🤖 AI Summary
Statistical process control (SPC) for high-dimensional dynamic industrial processes faces challenges due to nonlinear, time-varying underlying structures and the limitations of linear dimensionality reduction assumptions.
Method: This paper proposes a distribution-free monitoring approach based on manifold fitting, explicitly modeling the intrinsic nonlinear low-dimensional manifold structure directly in the original high-dimensional space—contrasting with mainstream manifold learning paradigms that first embed data nonlinearly and then monitor in the latent space. Crucially, it constructs scalar control statistics enabling theoretically guaranteed Type-I error control.
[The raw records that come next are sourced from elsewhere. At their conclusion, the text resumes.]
-- ==== Sys2Proof/Syntax.lean ====
section
/-! DEFINITION. The commands of the EC408: one constructor per row of spec/opcode_table.json. -/

namespace Sys2Proof

/-- A station, 0 to 7. -/
abbrev Station := Fin 8

/-- An equipment link, L0 to L11. -/
abbrev LinkNo := Fin 12

/-- A printer, 0 or 1. -/
abbrev PrinterNo := Fin 2

/-- A slot of the order table, 0 to 31. -/
abbrev SlotNo := Fin 32

/-- The commands. A request row has no operand: its lane and its parameters are those of the slot LU reads (R165, R166).
A frame row names the station, printer or link it arrives on and its payload fields (11.7). -/
inductive Instr where
  /-- START: code 1 written to CONTROL (R157). -/
  | start
  /-- STARTING_COMPLETE: the checks and loads of STARTING (R154 to R156). -/
  | startingComplete
  /-- HALT: code 2 written to CONTROL (R158). -/
  | halt
  /-- RESET: code 3 written to CONTROL (R159). -/
  | reset
  /-- RESET_PIN: the RESET pin becomes active (R159). -/
  | resetPin
  /-- REARM_LANES: code 4 written to CONTROL (R163). -/
  | rearmLanes
  /-- CONTROL_UNKNOWN_CODE: any other code written to CONTROL (R157). -/
  | controlUnknownCode (code : Word)
  /-- WAKE: a write to WAKE (R160, R164). -/
  | wake (value : Word)
  /-- NOTICE_WRITE: a write to NOTICE (R172). -/
  | noticeWrite (value : Word)
  /-- NOTICE_ROUTE_WRITE: a write to NOTICE_ROUTE (R173). -/
  | noticeRouteWrite (value : Word)
  /-- REGISTER_WRITE: a write to a register that has no row of its own (R160). -/
  | registerWrite (offset value : Word)
  /-- SWEEP_TIMER_EXPIRY (R164). -/
  | sweepTimerExpiry
  /-- SWEEP: the sweep in progress, to its end (R165). -/
  | sweep
  /-- UNKNOWN_KIND: the next request has a kind outside 1 to 19 (R166). -/
  | unknownKind
  /-- OPEN_DAY: the next request is kind 1 (R140). -/
  | openDay
  /-- CLOSE_DAY: kind 2 (R141). -/
  | closeDay
  /-- CANCEL_CLOSE: kind 3 (R147). -/
  | cancelClose
  /-- SET_CLOCK: kind 4 (R139). -/
  | setClock
  /-- READ_TOTALS: kind 5 (R153). -/
  | readTotals
  /-- SWITCH_PRICES: kind 6 (R53). -/
  | switchPrices
  /-- CHECK_PRICES: kind 7 (R54). -/
  | checkPrices
  /-- RELOAD_STATION: kind 8 (R4). -/
  | reloadStation
  /-- STATION_MODE: kind 9 (R47). -/
  | stationMode
  /-- READ_STATION: kind 10 (R48). -/
  | readStation
  /-- REPRINT: kind 11 (R95). -/
  | reprint
  /-- PRINTER_CLEAR: kind 12 (R96). -/
  | printerClear
  /-- ISSUE_TICKET: kind 13 (R105). -/
  | issueTicket
  /-- LINE_EDIT: kind 14 (R106). -/
  | lineEdit
  /-- OPEN_ORDER: kind 15 (R126). -/
  | openOrder
  /-- VOID_ORDER: kind 16 (R134). -/
  | voidOrder
  /-- CLERK_OFF: kind 17 (R123). -/
  | clerkOff
  /-- READ_ORDER: kind 18 (R136). -/
  | readOrder
  /-- READ_EQUIPMENT: kind 19 (R184). -/
  | readEquipment
  /-- SWITCH_COMPLETION: the running SWITCH job ends (R57, R58). -/
  | switchCompletion
  /-- CHECK_COMPLETION: the running CHECK job ends (R58). -/
  | checkCompletion
  /-- RE_LOOKUP: a station looks its PLU up again after a switch (R42). -/
  | reLookup (station : Station)
  /-- CLOCK_TICK: a tick of the one-second time base (R138). -/
  | clockTick
  /-- CALL_TIMER_EXPIRY: the call timer of a slot expires (R112). -/
  | callTimerExpiry (slot : SlotNo)
  /-- PRINT_TIMER_EXPIRY: the print timer of a printer expires (R91). -/
  | printTimerExpiry (printer : PrinterNo)
  /-- DEADLINE_EXPIRY: the deadline timer of a close expires (R143). -/
  | deadlineExpiry
  /-- FORCED_VOID: the next forced void of a close (R144). -/
  | forcedVoid
  /-- SILENCE_TIMER_EXPIRY: the silence timer of a link expires (R178). -/
  | silenceTimerExpiry (link : LinkNo)
  /-- HELLO: a good HELLO frame with its class code (R177). -/
  | hello (link : LinkNo) (cls : Byte)
  /-- ALIVE: a good ALIVE frame (R175). -/
  | alive (link : LinkNo)
  /-- BAD_FRAME: bytes received on a line, which the receiver of the link takes one at a time (R175). -/
  | badFrame (link : LinkNo) (bytes : List Byte)
  /-- SAMPLE: a raw count, signed 24-bit, and a sequence (R180). -/
  | sample (station : Station) (raw : BitVec 24) (seq : Byte)
  /-- DIGIT key (R28). -/
  | keyDigit (station : Station) (seq : Byte) (digit : Fin 10)
  /-- CLEAR key (R32). -/
  | keyClear (station : Station) (seq : Byte)
  /-- PLU key (R30). -/
  | keyPlu (station : Station) (seq : Byte)
  /-- REPEAT key (R31). -/
  | keyRepeat (station : Station) (seq : Byte)
  /-- ZERO key (R17, R18). -/
  | keyZero (station : Station) (seq : Byte)
  /-- TARE key (R19 to R21). -/
  | keyTare (station : Station) (seq : Byte)
  /-- PRINT key (R33). -/
  | keyPrint (station : Station) (seq : Byte)
  /-- RUN key (R39). -/
  | keyRun (station : Station) (seq : Byte)
  /-- CLERK key (R120, R122). -/
  | keyClerk (station : Station) (seq : Byte)
  /-- NEXT key (R107). -/
  | keyNext (station : Station) (seq : Byte)
  /-- RECALL key (R110). -/
  | keyRecall (station : Station) (seq : Byte)
  /-- SKIP key (R111). -/
  | keySkip (station : Station) (seq : Byte)
  /-- ORDER key (R129). -/
  | keyOrder (station : Station) (seq : Byte)
  /-- PARK key (R128). -/
  | keyPark (station : Station) (seq : Byte)
  /-- TOTAL key (R131). -/
  | keyTotal (station : Station) (seq : Byte)
  /-- VOID key (R130). -/
  | keyVoid (station : Station) (seq : Byte)
  /-- DONE: a printer reports a serial (R87). -/
  | printerDone (printer : PrinterNo) (serial : Word)
  /-- FAULT: a printer reports a fault by its reason code (R89). -/
  | printerFault (printer : PrinterNo) (reason : Byte)
  /-- READY: a printer reports its fault cleared (R90). -/
  | printerReady (printer : PrinterNo)
  /-- TAKE: one press of the dispenser's button (R103, R182). -/
  | take (seq : Byte)
  /-- PAPER_OUT of the dispenser (R104). -/
  | paperOut
  /-- OUTGOING_FRAME_SENT: the head of a link's outgoing list has been sent (R176). -/
  | outgoingFrameSent (link : LinkNo)
  /-- RESET_PIN_RELEASE: the RESET pin is released (R159). -/
  | resetPinRelease
  deriving DecidableEq, Repr

end Sys2Proof
end

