-- ==== Sys2Proof/Machine/Ops.lean ====
section
/-! DEFINITION. The named operations the blocks share: bytes and counter memory through MP, rounding, CRCs, the calendar,
and the accessors of the state's tables. -/

namespace Sys2Proof.Machine

open Sys2Proof

/-! ### Rounding -/

/-- `num ÷ den`, rounded half away from zero (R10). -/
def roundDiv (num : Int) (den : Nat) : Int :=
  if 0 ≤ num then (2 * num + den) / (2 * den) else -((2 * (-num) + den) / (2 * den))

/-- The value of `x` clamped to `lo` to `hi` (R98, R156). -/
def clamp (lo hi x : Nat) : Nat := if x < lo then lo else if hi < x then hi else x

/-! ### Little-endian fields (chapter 11) -/

/-- The low `n` bytes of `v`, least significant first. -/
def leBytes : Nat → Nat → List Byte
  | 0, _ => []
  | n + 1, v => BitVec.ofNat 8 v :: leBytes n (v / 256)

/-- The number that bytes spell, least significant first. -/
def leNat : List Byte → Nat
  | [] => 0
  | b :: bs => b.toNat + 256 * leNat bs

/-- `v` in a field of `n` bytes: a value that does not fit is carried as the largest the field holds (R186). -/
def field (n v : Nat) : List Byte := leBytes n (min v (256 ^ n - 1))

/-- `n` zero bytes (R185). -/
def zeros (n : Nat) : List Byte := List.replicate n 0

/-- `bytes` with zero bytes after them up to `n` bytes (R185). -/
def padTo (n : Nat) (bytes : List Byte) : List Byte := (bytes ++ zeros n).take n

/-! ### Counter memory -/

/-- The address the memory port drives: 16 address pins of 32-bit words, so 18 bits of byte address (10.7, log 3). -/
def portAddress (a : Nat) : Nat := a % Config.memorySize

/-- The byte at `a`; an unlisted address reads 0 (log 2). -/
def Memory.get : Memory → Nat → Byte
  | [], _ => 0
  | (k, v) :: rest, a => if k = a then v else Memory.get rest a

/-- The memory with `b` at `a`, in canonical form: a zero byte is not listed. -/
def Memory.put : Memory → Nat → Byte → Memory
  | [], a, b => if b = 0#8 then [] else [(a, b)]
  | (k, v) :: rest, a, b =>
    if a < k then (if b = 0#8 then (k, v) :: rest else (a, b) :: (k, v) :: rest)
    else if a = k then (if b = 0#8 then rest else (a, b) :: rest)
    else (k, v) :: Memory.put rest a b

/-- Every listed address is above `lo`, addresses rise strictly, no listed byte is 0. -/
def Memory.above : Nat → Memory → Bool
  | _, [] => true
  | lo, (k, v) :: rest => decide (lo < k) && v != 0#8 && Memory.above k rest

/-- The canonical form: addresses strictly rising and below 262,144, no zero byte listed. -/
def Memory.wf : Memory → Bool
  | [] => true
  | (k, v) :: rest =>
    v != 0#8 && Memory.above k rest && ((k, v) :: rest).all (fun c => decide (c.1 < Config.memorySize))

/-- `n` bytes from `a` on. -/
def Memory.bytes (m : Memory) (a : Nat) : Nat → List Byte
  | 0 => []
  | n + 1 => m.get (portAddress a) :: Memory.bytes m (a + 1) n

/-- The number in the `n` bytes at `a`. -/
def Memory.num (m : Memory) (a n : Nat) : Nat := leNat (m.bytes a n)

/-- Whether an address lies in the write window (R161). -/
def inWindow (w : Option (Nat × Nat)) (a : Nat) : Bool :=
  match w with
  | none => false
  | some (lo, hi) => decide (lo ≤ a) && decide (a < hi)

/-- The memory after the part writes `bytes` from `a` on, inside the window `w` only (R161, log 4). -/
def Memory.writeIn (w : Option (Nat × Nat)) : Memory → Nat → List Byte → Memory
  | m, _, [] => m
  | m, a, b :: bs =>
    Memory.writeIn w (if inWindow w (portAddress a) then m.put (portAddress a) b else m) (a + 1) bs

/-- The part writes `bytes` at `a` through MP (R161). -/
def MP.write (a : Nat) (bytes : List Byte) (s : State) : State :=
  { s with mem := Memory.writeIn s.window s.mem a bytes }

/-- The byte at `a`, as either side reads it. -/
def State.byte (s : State) (a : Nat) : Byte := s.mem.get (portAddress a)

/-- The number in the `n` bytes at `a`, as the part reads it through MP. -/
def MP.read (s : State) (a n : Nat) : Nat := s.mem.num a n

/-- The host writes `bytes` at `a` through its own port. No command does this: it may come between any two steps (log 1). -/
def State.hostWrite (s : State) (a : Nat) (bytes : List Byte) : State :=
  { s with mem := Memory.writeIn (some (0, Config.memorySize)) s.mem a bytes }

/-- The SERVICE key switch is turned. No command does this: it may come between any two steps (log 1). -/
def State.setService (s : State) (active : Bool) : State := { s with service := active }

/-! ### Check codes -/

/-- One byte into the CRC-16 of R175: polynomial 0x1021, most significant bit first. -/
def crc16Step (crc : BitVec 16) (b : Byte) : BitVec 16 :=
  Nat.repeat (fun r => if r.msb then (r <<< 1) ^^^ 0x1021#16 else r <<< 1) 8 (crc ^^^ (b.setWidth 16 <<< 8))

/-- The CRC-16 of equipment links and settings records (R175). -/
def crc16 (bytes : List Byte) : BitVec 16 := bytes.foldl crc16Step 0xFFFF#16

/-- One byte into the CRC-32 of R56: the reflected form of 0x04C11DB7, least significant bit first. -/
def crc32Step (crc : Word) (b : Byte) : Word :=
  Nat.repeat (fun r => if r.getLsbD 0 then (r >>> 1) ^^^ 0xEDB88320#32 else r >>> 1) 8 (crc ^^^ b.setWidth 32)

/-- The CRC-32 of a price bank (R56). -/
def crc32 (bytes : List Byte) : Word := bytes.foldl crc32Step 0xFFFFFFFF#32 ^^^ 0xFFFFFFFF#32

/-! ### The calendar (4.5, R138) -/

/-- The days of a month; every year of 2000 to 2099 divisible by 4 is a leap year. -/
def daysInMonth (year month : Nat) : Nat :=
  match month with
  | 2 => if year % 4 = 0 then 29 else 28
  | 4 | 6 | 9 | 11 => 30
  | _ => 31

/-- A day of the calendar 2000-01-01 to 2099-12-31 (R139). -/
def Date.valid (d : Date) : Bool :=
  decide (2000 ≤ d.year ∧ d.year ≤ 2099 ∧ 1 ≤ d.month ∧ d.month ≤ 12 ∧ 1 ≤ d.day ∧
    d.day ≤ daysInMonth d.year d.month)

/-- The next day, none after 2099-12-31 (R79, R138). -/
def Date.next (d : Date) : Option Date :=
  if d.day < daysInMonth d.year d.month then some { d with day := d.day + 1 }
  else if d.month < 12 then some { d with month := d.month + 1, day := 1 }
  else if d.year < 2099 then some { year := d.year + 1, month := 1, day := 1 }
  else none

/-- The date advanced by `n` days, none beyond 2099-12-31 (R79). -/
def Date.advance (d : Date) : Nat → Option Date
  | 0 => some d
  | n + 1 => d.next.bind (fun e => Date.advance e n)

/-- Days before a month of a year. -/
def daysBeforeMonth (year month : Nat) : Nat := ((List.range (month - 1)).map (fun m => daysInMonth year (m + 1))).sum

/-- Days since 2000-01-01. -/
def Date.index (d : Date) : Nat :=
  365 * (d.year - 2000) + (d.year - 2000 + 3) / 4 + daysBeforeMonth d.year d.month + (d.day - 1)

/-- Seconds since 2000-01-01 00:00:00 (the stamp of chapter 11). -/
def Stamp.seconds (t : Stamp) : Nat := t.date.index * 86400 + t.time

/-- The clock one second on (R138). -/
def Stamp.tick (t : Stamp) : Stamp :=
  if t.time < 86399 then { t with time := t.time + 1 }
  else { date := t.date.next.getD t.date, time := 0 }

/-- The date a date word spells: year × 10,000 + month × 100 + day (chapter 11). -/
def dateOfWord (w : Nat) : Date := { year := w / 10000, month := w / 100 % 100, day := w % 100 }

/-! ### The state's tables -/

/-- The eight stations, in order. -/
def stations : List Station := [0, 1, 2, 3, 4, 5, 6, 7]

/-- The link of a station: L0 to L7. -/
def stationLink (st : Station) : LinkNo := ⟨st.val, by omega⟩

/-- The link of a printer: L8 and L9. -/
def printerLink (p : PrinterNo) : LinkNo := ⟨8 + p.val, by omega⟩

/-- The dispenser's link. -/
def dispenserLink : LinkNo := 10

/-- The serving display's link. -/
def displayLink : LinkNo := 11

/-- The channel of a station. -/
def State.channel (s : State) (st : Station) : Channel := s.we[st]

/-- The dialogue of a station. -/
def State.dialogue (s : State) (st : Station) : Dialogue := s.sd[st]

/-- A link. -/
def State.link (s : State) (l : LinkNo) : Link := s.lk[l]

/-- A print queue. -/
def State.printer (s : State) (p : PrinterNo) : PrintQueue := s.pq[p]

/-- A clerk record. -/
def State.clerk (s : State) (c : Fin 32) : ClerkRecord := s.ot.clerks[c]

/-- The order in a slot. -/
def State.order (s : State) (i : SlotNo) : Option Order := s.ot.slots[i]

/-- The call record of a slot. -/
def State.callRecord (s : State) (i : SlotNo) : Option CallRecord := s.tu.calls[i]

/-- The state with another channel at a station. -/
def State.setChannel (st : Station) (ch : Channel) (s : State) : State :=
  { s with we := s.we.set st.val ch st.isLt }

/-- The state with a station's dialogue changed. -/
def State.modDialogue (st : Station) (f : Dialogue → Dialogue) (s : State) : State :=
  { s with sd := s.sd.set st.val (f s.sd[st]) st.isLt }

/-- The state with a link changed. -/
def State.modLink (l : LinkNo) (f : Link → Link) (s : State) : State :=
  { s with lk := s.lk.set l.val (f s.lk[l]) l.isLt }

/-- The state with a print queue changed. -/
def State.modPrinter (p : PrinterNo) (f : PrintQueue → PrintQueue) (s : State) : State :=
  { s with pq := s.pq.set p.val (f s.pq[p]) p.isLt }

/-- The state with another clerk record. -/
def State.setClerk (c : Fin 32) (r : ClerkRecord) (s : State) : State :=
  { s with ot := { s.ot with clerks := s.ot.clerks.set c.val r c.isLt } }

/-- The state with another order, or none, in a slot. -/
def State.setOrder (i : SlotNo) (o : Option Order) (s : State) : State :=
  { s with ot := { s.ot with slots := s.ot.slots.set i.val o i.isLt } }

/-- The state with another call record, or none, for a slot. -/
def State.setCall (i : SlotNo) (c : Option CallRecord) (s : State) : State :=
  { s with tu := { s.tu with calls := s.tu.calls.set i.val c i.isLt } }

/-- The station's display is to be composed at the end of the event (R46, log 11). -/
def SD.tell (st : Station) (s : State) : State := { s with told := s.told.set st.val true st.isLt }

/-- The link is UP. -/
def State.linkUp (s : State) (l : LinkNo) : Bool := (s.link l).state == .up

/-- The part runs the counter: RUNNING, and the RESET pin is not held (9.2, R159). -/
def State.running (s : State) : Bool := s.part == .running && !s.resetPin

/-! ### Reading the order table (R116 to R118) -/

/-- The clerk at a station (R117). -/
def OT.clerkAt (s : State) (st : Station) : Option (Fin 32) :=
  (List.finRange 32).find? (fun c => (s.clerk c).station == some st)

/-- The slot of the order of the clerk at a station, when it holds one, with the order. -/
def OT.orderAt (s : State) (st : Station) : Option (SlotNo × Order) :=
  (OT.clerkAt s st).bind (fun c => (s.clerk c).slot.bind (fun i => (s.order i).map (fun o => (i, o))))

/-- The slots that hold an order, lowest first. -/
def OT.inUse (s : State) : List SlotNo := (List.finRange 32).filter (fun i => (s.order i).isSome)

/-- The lowest free slot (R119). -/
def OT.lowestFree (s : State) : Option SlotNo := (List.finRange 32).find? (fun i => (s.order i).isNone)

/-- The items of an order that are not voided. -/
def Order.live (o : Order) : List Item := o.items.filter (fun i => !i.voided)

/-- The number of a clerk, 1 to 32; 0 for none. -/
def clerkNumber (c : Option (Fin 32)) : Nat :=
  match c with
  | none => 0
  | some c => c.val + 1

end Sys2Proof.Machine
end

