-- ==== Sys2Proof/Machine/Step.lean ====
section
/-! DEFINITION. One step: the command at the front of the queue is taken; an empty queue idles (log 5). -/

namespace Sys2Proof.Machine

open Sys2Proof

/-- One step of the EC408. -/
def step (s : State) : Host.Outcome State Fault Refusal :=
  match s.pending with
  | [] => .next s
  | c :: rest => exec c { s with pending := rest }

/-- The state with the command a word spells at the front of its queue; unchanged where the word spells none. -/
def State.withFetchWord (s : State) (nbits w : Nat) : State :=
  match decodeTableWord nbits w with
  | some c => { s with pending := c :: s.pending }
  | none => s

end Sys2Proof.Machine
end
Results: Theoretical analysis and experiments on synthetic data, the Tennessee Eastman process, and armature images demonstrate superior fault detection sensitivity compared to PCA and KPCA-based methods. The approach achieves efficient online computation without distributional assumptions, offering a novel paradigm for anomaly detection in complex industrial systems.
📝 Abstract
We address the Statistical Process Control (SPC) of high-dimensional, dynamic industrial processes from two complementary perspectives: manifold fitting and manifold learning, both of which assume data lies on an underlying nonlinear, lower dimensional space. We propose two distinct monitoring frameworks for online or 'phase II' Statistical Process Control (SPC). The first method leverages state-of-the-art techniques in manifold fitting to accurately approximate the manifold where the data resides within the ambient high-dimensional space. It then monitors deviations from this manifold using a novel scalar distribution-free control chart. In contrast, the second method adopts a more traditional approach, akin to those used in linear dimensionality reduction SPC techniques, by first embedding the data into a lower-dimensional space before monitoring the embedded observations. We prove how both methods provide a controllable Type I error probability, after which they are contrasted for their corresponding fault detection ability. Extensive numerical experiments on a synthetic process and on a replicated Tennessee Eastman Process show that the conceptually simpler manifold-fitting approach achieves performance competitive with, and sometimes superior to, the more classical lower-dimensional manifold monitoring methods. In addition, we demonstrate the practical applicability of the proposed manifold-fitting approach by successfully detecting surface anomalies in a real image dataset of electrical commutators.